The rest of the school year went OK with incremental changes. But boot-camp was still needed. I chose a two year mission experience for my
Church as my crucible. I intended to be the
hardest working most obedient missionary ever.
Talk about an extended boot-camp; missions are monk-like discipleship. I was determined to survive.
Now don’t get me wrong, I loved serving the people of
British Columbia and Alaska, many of whom were native North Americans. But
dirty moldy bathrooms, cots to sleep on, peanut-butter and jelly sandwiches or
cold cereal at most meals, 16 hour work days, -50 degree weather, 90+%
rejection, no television or other entertainment when you need to “chill”, restricted library, constant return&report
prying eyes, and a culture that insisted on not giving up, caused my
free-spirit to feel claustrophobic. But I
was determined to finish the course.
In late 1973 I left for home after two full years of self
imposed spiritual, emotional, physical, and intellectual boot-camp. It was the
most difficult thing I had done up to that point in my young life. When I went back to college in January I
discovered I had changed. My focus was
better, I had goals. I was more
interested in what the professors were trying to teach me. My grades took a huge leap forward. My boot-camp had done the trick. Self-discipline was no longer the anomaly. It had become much more natural.
Now here is where Hunger, Health, and Happiness come
in. It takes a decent amount of self
discipline to maximize happiness. If we
are too self absorbed we get out of balance and happiness suffers. But learning to take care of the essential
ingredients of life: hunger and health make it possible to access maximum
strength and happiness. A trusted Church
leader taught me that in order to be of service to mankind, I must first learn
to control my own appetites and passions.
Then I would be capable of helping others along the way.
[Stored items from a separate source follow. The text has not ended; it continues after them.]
-- ==== Sys2Proof/Syntax.lean ====
section
/-! DEFINITION. The instruction set: the six operations of the opcode map (R50), each with the operands its packet
carries. -/

namespace Sys2Proof

/-- One operation of the block, one constructor per row of spec/opcode_table.json. -/
inductive Instr where
  /-- INIT (R51): `lineCount` is the whole 8-bit `ARG`; values other than 1 and 2 are legal encodings. -/
  | init (lineCount : Byte)
  /-- WRITE_COMMAND (R52): the raw control byte. -/
  | writeCommand (b : Byte)
  /-- WRITE_CHAR (R53): the character code and the mode bit `M` (true: register-select, character data). -/
  | writeChar (c : Byte) (m : Bool)
  /-- DISPLAY_STRING (R54, R57): the line bit `L` (false: line 1, true: line 2), the column, the text. -/
  | displayString (l : Bool) (pos : Byte) (text : List Byte)
  /-- CLEAR (R55). -/
  | clear
  /-- SET_BACKLIGHT (R56). -/
  | setBacklight (on : Bool)
deriving DecidableEq, Repr

end Sys2Proof
end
His famous speech was titled “Know Thyself, Control
Thyself, Give Thyself”.
So here I am 40 years after my boot-camp having made similar
mistakes as in my younger years. But
this time the reason was different. I
had been serving others non-stop since I came out of my original boot camp and
forgot to continue to control my appetites. I had gained a total of 100 pounds
since I left my mission experience at age 21.
So I have created a new boot-camp, but this time I sleep in
a cozy bed in our comfortable home and have not had to go monk-like. My
boot-camp is teaching me new habits to take care of my health and hunger. I am eating differently now. I am in my 6th week of my weight
loss program.
My body is changing and my attitude is improving. My energy
is up and my productivity is better. My
creativity is skyrocketing. I have been
caught off guard by how many things have changed since I determined to put some
good old fashioned self-discipline back into my health habits. Even my golf game improved.
I have a long way to go. I am particularly anxious to get to my goal-weight of 199 lbs so I can go on a maintenance program and keep the new habits firmly set. I refuse to yo-yo this time. I will be more useful to my wife, my family, my profession, and others. Besides, it’s really nice to feel so much better physically. Hunger, Health, and Happiness is my new mantra. Happiness for me and thereby for others around me.